The hollow man

In general, one commits the straw man fallacy in a situation of criticism–when one challenges someone else's argument in anything other than its true and charitable form, one is in danger of committing the straw man fallacy.  Let me give an Al Gore example.

  • Al Gore argues that curbing carbon emissions is critical to reducing the impact of climate change.  He points to numbers and charts and data and stuff like that.  I see what he's saying, he saying we should get rid of all of our cars!  

The claim after "I see what he's saying" obviously bears little resemblance to what Al Gore is saying.  It's funny, in fact, how often that claim–oh, I see what you're saying!–precedes a straw man.  It's like a straw man warning.  

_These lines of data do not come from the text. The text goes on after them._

/-- Start a step: its samples become the vectors, in stern class; the Cox clears the step's progress counter and writes its VE
descriptors (R138, R287). An error that the reads meet in HBM ends the command (R223). -/
def State.startStep (s : State) (c : Cmd) (w : RunWork) (g : Generation) (t : TrimWork) : State :=
  let cx := ctxOf c.ref.q c.pkt
  match s.trimRegion cx g w.idx with
  | none => s
  | some (lo, h) =>
    let n := rgBatch h
    match (List.range n).findSome? (fun i => badIn (s.ctx cx).bad (sampleOfs lo h w.layer i) w.layer.inBytes) with
    | some e => s.parityError c.ref e
    | none =>
      let inputs := (List.range n).map (fun i =>
        (i, Memory.readBytes (s.ctx cx).work (sampleOfs lo h w.layer i) w.layer.inBytes))
      let h := s.trainShape c w g
      let w := { w with
        n := n, dispatched := true, b2 := 1, b3 := 1, remote := true, inputs := inputs, shape := h, veNext := 0
        due := n * (combSlices g w.idx w.layer).length
        trim := some { t with ys := [], left := [], ves := h.ves.length } }
      (((s.chargeHbm true (n * (w.layer.inBytes + 2 * w.layer.n))).setCounter (s.counterOf c (combDie g w.idx)) 0).updCmd c.ref
        (fun d => { d with work := .run { w with toSend := tileRun g w 1 0 n 0 0 } })).feed

/-- Seed the generators of all VEs (R286). -/
def State.seedVes (s : State) (seed : Nat) : State :=
  s.each (List.range 32) (fun s v => s.modVe v (fun x => { x with lfsr := veSeed seed v }))

/-- The first RETRIM_STEP of a context goes on where no step of it is in execution (R287): its next step starts when the pool takes its
reads (R304), the first one with the generators seeded. -/
def State.startTrim (s : State) (c : Nat) : State :=
  match s.cmds.find? (fun x => x.inContext c && x.trim?.isSome && !x.ended) with
  | none => s
  | some x =>
    match x.work, s.runGen x with
    | .run w, some g =>
      match w.trim with
      | some t =>
        if w.dispatched then s
        else if !s.hbmOpen true then s.hbmWait true
        else (if t.done = 0 then s.seedVes (x.pkt.param 36 4) else s).startStep x w g t
      | none => s
    | _, _ => s

/-- y_j of a sample, over the slices. -/
def TrimWork.yOf (t : TrimWork) (v slices : Nat) : List F32 :=
  (List.range slices).flatMap (fun sl => ((t.ys.find? (fun e => e.1 == v && e.2.1 == sl)).map (·.2.2)).getD [])

/-! ## Gradients and the update (R284, R285) -/

/-- One sample: x_real, h, and the scaled error of every output column. -/
structure Sample where
  x : List F32
  h : List F32
  e : List F32
deriving DecidableEq, Repr

/-- A sample kept, with TRAIN (`area`) and its reference outputs `ts`; `d` is n * N. -/
def mkSample (ly : Layer) (r : Nat) (area xs : List Byte) (ys ts : List F32) (d : Nat) : Sample :=
  let x := realInput ly xs
  let dl := adapterDelta ly r area (inputElems ly xs)
  let e := List.zipWith f32Sub (List.zipWith f32Add ys dl) ts
  ⟨x, adapterH ly r area (inputElems ly xs), e.map (fun v => f32Div v (f32Int d))⟩

/-- Accumulate over the samples in ascending order. -/
def accum (ss : List Sample) (f : Sample → F32) : F32 := ss.foldl (fun a s => f32Add a (f s)) 0

/-- The gradient of every parameter in the flattened order: A row by row, B row by row, c (R281). -/
def gradients (ly : Layer) (r : Nat) (area : List Byte) (ss : List Sample) : List F32 :=
  let col (k : Nat) : List F32 := (List.range ly.n).map (fun j => (paramsAt area (r * ly.k + j * r + k) 1).headD 0)
  (List.range r).flatMap (fun k =>
    let b := col k
    (List.range ly.k).map (fun i => accum ss (fun s => f32Mul (veDot 0 b s.e) (s.x.getD i 0))))
  ++ (List.range ly.n).flatMap (fun j => (List.range r).map (fun k => accum ss (fun s => f32Mul (s.e.getD j 0) (s.h.getD k 0))))
  ++ (List.range ly.n).map (fun j => accum ss (fun s => s.e.getD j 0))

/-- The Adam update of one parameter: p, m, v afterwards (R285). -/
def adam (h : List Byte) (lr : F32) (t : Nat) (p : BitVec 16) (m v g : F32) : BitVec 16 × F32 × F32 :=
  let one := f32Int 1
  let b1 := rgBeta1 h
  let b2 := rgBeta2 h
  let m := f32Add (f32Mul b1 m) (f32Mul (f32Sub one b1) g)
  let v := f32Add (f32Mul b2 v) (f32Mul (f32Mul (f32Sub one b2) g) g)
  let mh := f32Div m (f32Sub one (f32Pow b1 t))
  let vh := f32Div v (f32Sub one (f32Pow b2 t))
  let p' := f32Sub (f32OfBF16 p) (f32Div (f32Mul lr mh) (f32Add (f32Sqrt vh) (rgEps h)))
  (BitVec.ofNat 16 (fmtBF16.encode (f32Val p')), m, v)

/-- A VE that a gradient block is drawn on: Cox pair A assigns it at run time (R286), among the engines with power. -/
def State.drawVe (s : State) : Nat :=
  let vs := (List.range 32).filter (fun v => diePowered s.env.env (v / 8))
  vs.getD (Config.freeVe s.free % max 1 vs.length) 0

/-- Update one block of 32 parameters: gradient, TRAIN, MOM and VAR (R285); `gs` holds the gradients of the parameters it has. -/
def State.updateBlock (s : State) (c lo : Nat) (h : List Byte) (ly : Layer) (lr : F32) (sr : Bool) (b : Nat)
    (gs : List F32) : State :=
  let p := paramCount (rgRank h) ly
  let n := gs.length
  let e := dynExp 5 sr 0 gs
  let ve := s.drawVe
  let (codes, l) := gradElems sr e gs (s.ve ve).lfsr
  let s := if sr then { s.modVe ve (fun x => { x with lfsr := l }) with free := s.free + 1 } else s
  let s := s.writeWork c (lo + gradOfs p + 34 * b) (packBlock 5 (toTwos 8 e) 0 codes)
  let mem := (s.ctx c).work
  let mbook := cb8Book mem (lo + momOfs p) b
  let vbook := cb8Book mem (lo + varOfs p) b
  let ms := momVals n mbook (Memory.readBytes mem (lo + momOfs p + cb8Block b) 34)
  let vs := momVals n vbook (Memory.readBytes mem (lo + varOfs p + cb8Block b) 34)
  let ps := (List.range n).map (fun i => BitVec.ofNat 16 (field (Memory.readBytes mem (lo + trainOfs p + 2 * (32 * b + i)) 2) 0 2))
  let new := (List.range n).map (fun i =>
    match gradVal e (codes.getD i 0) with
    | .fin neg g => adam h lr (rgSteps h + 1) (ps.getD i 0) (ms.getD i 0) (vs.getD i 0) (f32Of (.fin neg g))
    | _ => (ps.getD i 0, ms.getD i 0, vs.getD i 0))
  let s := s.writeWork c (lo + trainOfs p + 64 * b) (new.flatMap (fun e => leBytes 2 e.1.toNat))
  let s := s.writeWork c (lo + momOfs p + cb8Block b) (momBlock mbook (new.map (·.2.1)))
  s.writeWork c (lo + varOfs p + cb8Block b) (momBlock vbook (new.map (·.2.2)))

/-- Update all blocks of the flattened parameters. -/
def State.updateBlocks (c lo : Nat) (h : List Byte) (ly : Layer) (lr : F32) (sr : Bool) : Nat → Nat → List F32 → State → State
  | 0, _, _, s => s
  | k + 1, b, gs, s =>
    if gs.isEmpty then s
    else State.updateBlocks c lo h ly lr sr k (b + 1) (gs.drop 32) (s.updateBlock c lo h ly lr sr b (gs.take 32))

/-- The update of a step whose samples are in; none kept leaves everything (R284). -/
def State.trimUpdate (s : State) (c : Cmd) (w : RunWork) (g : Generation) (t : TrimWork) : State :=
  let cx := ctxOf c.ref.q c.pkt
  match s.trimRegion cx g w.idx with
  | none => s
  | some (lo, h) =>
    let ly := w.layer
    let r := rgRank h
    let p := paramCount r ly
    let kept := (List.range w.n).filter (fun v => !t.left.contains v)
    if kept.isEmpty then s
    else
      let mem := (s.ctx cx).work
      let area := Memory.readBytes mem (lo + trainOfs p) (2 * p)
      let ss := kept.map (fun v =>
        mkSample ly r area (s.vectorBytes c w v) (t.yOf v ly.slices)
          (paramsAt (Memory.readBytes mem (lo + rgTOfs h + sampleAt h v * (2 * ly.n)) (2 * ly.n)) 0 ly.n) (kept.length * ly.n))
      let gs := gradients ly r area ss
      let s := s.chargeHbm true (2 * p + 4 * momBytes p + gradBytes p)
      let s := State.updateBlocks cx lo h ly (BitVec.ofNat 32 (c.pkt.param 40 4)) (c.pkt.param 44 1 == 1)
        (ceilDiv p 32) 0 gs s
      (s.chargeHbm true 4).writeWork cx (lo + 28) (leBytes 4 (rgSteps h + 1))

/-! ## RETRIM_STEP (R286 to R288) -/

/-- The devices that hold a part of a layer, as the top manager sees them. -/
def State.trimHolders (s : State) (g : Generation) (idx : Nat) : List Nat :=
  (if g.assigns.any (fun y => y.layer == idx) then [s.self] else []) ++ s.holdersOf g.gen idx

/-- Checks 1 and 3 of R287: the layer and its holder; none is BAD_PARAM. On the top manager a layer lies on one member. -/
def State.trimTarget (s : State) (q : QueueId) (g : Generation) (idx : Nat) : Option (Layer × Nat) :=
  match g.man.layers[idx]? with
  | none => none
  | some ly =>
    let here : Bool := (regionOf g idx).isSome
    if s.top && !(match q with | .fwd _ => true | _ => false) then
      match s.trimHolders g idx with
      | [d] => if d = s.self && !here then none else some (ly, d)
      | _ => none
    else if here then some (ly, s.self) else none

/-- A retrim command goes to the member that holds the layer (R289). -/
def State.forwardTo (s : State) (q : QueueId) (p : Packet) (blocks : Bool) (gen d : Nat) : State :=
  let cmd := { mkCmd s q p blocks .plain with gen := gen, parts := [d] }
  ((s.enrol cmd).sendCmds p gen [d] noExtra).complete cmd .ok 0 0

/-- RETRIM_STEP (R287). -/
def effRetrimStep (q : QueueId) (p : Packet) (s : State) : State :=
  let c := ctxOf q p
  let idx := p.param 32 2
  let lr : F32 := BitVec.ofNat 32 (p.param 40 4)
  match (s.ctx c).generation (s.ctx c).live with
  | none => s.reply q p .state 0 0 0
  | some g =>
    match s.trimTarget q g idx with
    | none => s.reply q p .badParam 0 0 0
    | some (ly, d) =>
      if !p.noAddrs || p.param 34 2 = 0 || 1024 < p.param 34 2 || !f32Finite lr || f32Q lr ≤ 0 || 1 < p.param 44 1 then
        s.reply q p .badParam 0 0 0
      else if d ≠ s.self then s.forwardTo q p false g.gen d
      else
        let w := { RunWork.start idx ly 0 [] with trim := some ⟨0, [], [], none, 0⟩ }
        let cmd := { mkCmd s q p false (.run w) with gen := g.gen }
        ((s.enrol cmd).startTrim c).benchCheck cmd.ref

def execRetrimStep (q : QueueId) (s : State) : Host.Outcome State Fault Refusal :=
  .next (s.packetRow q .retrimStep effRetrimStep)

/-- A RETRIM_STEP ends: RESULT0 counts its steps; the PITCH_BEGIN that waited for it completes (R288); the context's next one
starts. -/
def State.endTrim (s : State) (c : Cmd) (t : TrimWork) (done : Nat) : State :=
  let s := (s.purge c.ref).complete c c.outcome done 0
  let s := match t.stop.bind s.cmd? with
    | some b => (s.updCmd b.ref (fun d => { d with localEnd := some (.ok, b.gen, 0) })).finishParts b.ref
    | none => s
  s.startTrim (ctxOf c.ref.q c.pkt)

/-- The ranges of working space that the update of a step reads: the moments, and the reference outputs of its samples. -/
def State.updateReads (s : State) (c : Cmd) (w : RunWork) (g : Generation) : List (Nat × Nat) :=
  match s.trimRegion (ctxOf c.ref.q c.pkt) g w.idx with
  | none => []
  | some (lo, h) =>
    let p := paramCount (rgRank h) w.layer
    (lo + momOfs p, 2 * momBytes p)
      :: (List.range w.n).map (fun v => (lo + rgTOfs h + sampleAt h v * (2 * w.layer.n), 2 * w.layer.n))

/-- A step has ended: the steps done, and the command waits for its next one. -/
def RunWork.stepDone (t : TrimWork) (w : RunWork) : RunWork := { w with dispatched := false, trim := some t }

/-- RETRIM_TRAINING_STEP (R284, R285, R288): the step in execution ends, with its update once every sample is in, every VE descriptor
has ended, and the pool takes the update's transfers (R304); or the command ends with its failure. An error met before the update
leaves the areas as they were. -/
def execRetrimTrainingStep : Checked CmdRef → State → Host.Outcome State Fault Refusal
  | ⟨r, err⟩, s =>
    match s.cmd? r with
    | none => .next s
    | some c =>
      match c.work, s.runGen c, c.trim? with
      | .run w, some g, some t =>
        if c.ended then .next (s.endTrim c t t.done).settle
        else if !w.dispatched || w.due ≠ 0 || t.ves ≠ 0 then .next s
        else
          let rs := s.updateReads c w g
          let cx := ctxOf c.ref.q c.pkt
          match s.readErr cx rs, err with
          | some e, _ => .next (s.parityError c.ref e).settle
          | none, some e => .next ((s.noteReads cx rs e).parityError c.ref e).settle
          | none, none =>
            if !s.hbmOpen true then .next (s.hbmWait true)
            else
              let s := s.trimUpdate c w g t
              let t := { t with done := t.done + 1 }
              if t.stop.isSome || c.pkt.param 34 2 ≤ t.done then .next (s.endTrim c t t.done).settle
              else .next ((s.updRun c.ref (RunWork.stepDone t)).startTrim cx)
      | _, _, _ => .next s

/-! ## RETRIM_APPLY (R289) -/

/-- Set every element of a moment area of `p` parameters to one index, with exponent 0. -/
def State.resetMoments (s : State) (c base p idx : Nat) : State :=
  s.each (List.range (ceilDiv p 32)) (fun s b =>
    s.writeWork c (base + cb8Block b) (packBlock 10 0 0 (List.replicate (blockElems p b) idx)))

Anyway, back to what I was saying.   The straw man fallacy admits of a couple of variations.  You might call the most common variation the "misrepresentation" form.  It consists in the distortion of an opponent's actual position.  Take the above example.  Al Gore argues for more sensible carbon policies, but he does not advocate the rapid elimination of the automobile.  Another form, recently discussed by Bob Talisse and Scott Aikin, involves selecting the worst of an opponent's argument for attack.  This one lacks the outright stupidity or dishonesty of the misrepresentation form, although it involves the false claim that the weak argument is the strongest one.  Talisse and Aikin call this "the weak man" argument. One other common form of the straw man, the one I see today in the work of a dear friend of the NonSequitur dot com, involves completely inventing an opponent and an opponent's argument, and then attacking that and claiming victory.  Call this the hollow man argument.

This is just what George Will does today.  He writes:

Reactionary liberalism, the ideology of many Democrats, holds that inconvenient rights, such as secret ballots in unionization elections, should be repealed; that existing failures, such as GM, should be preserved; and, with special perversity, that repealed mistakes, such as the "fairness doctrine," should be repeated. That Orwellian name was designed to disguise the doctrine's use as the government's instrument for preventing fair competition in the broadcasting of political commentary.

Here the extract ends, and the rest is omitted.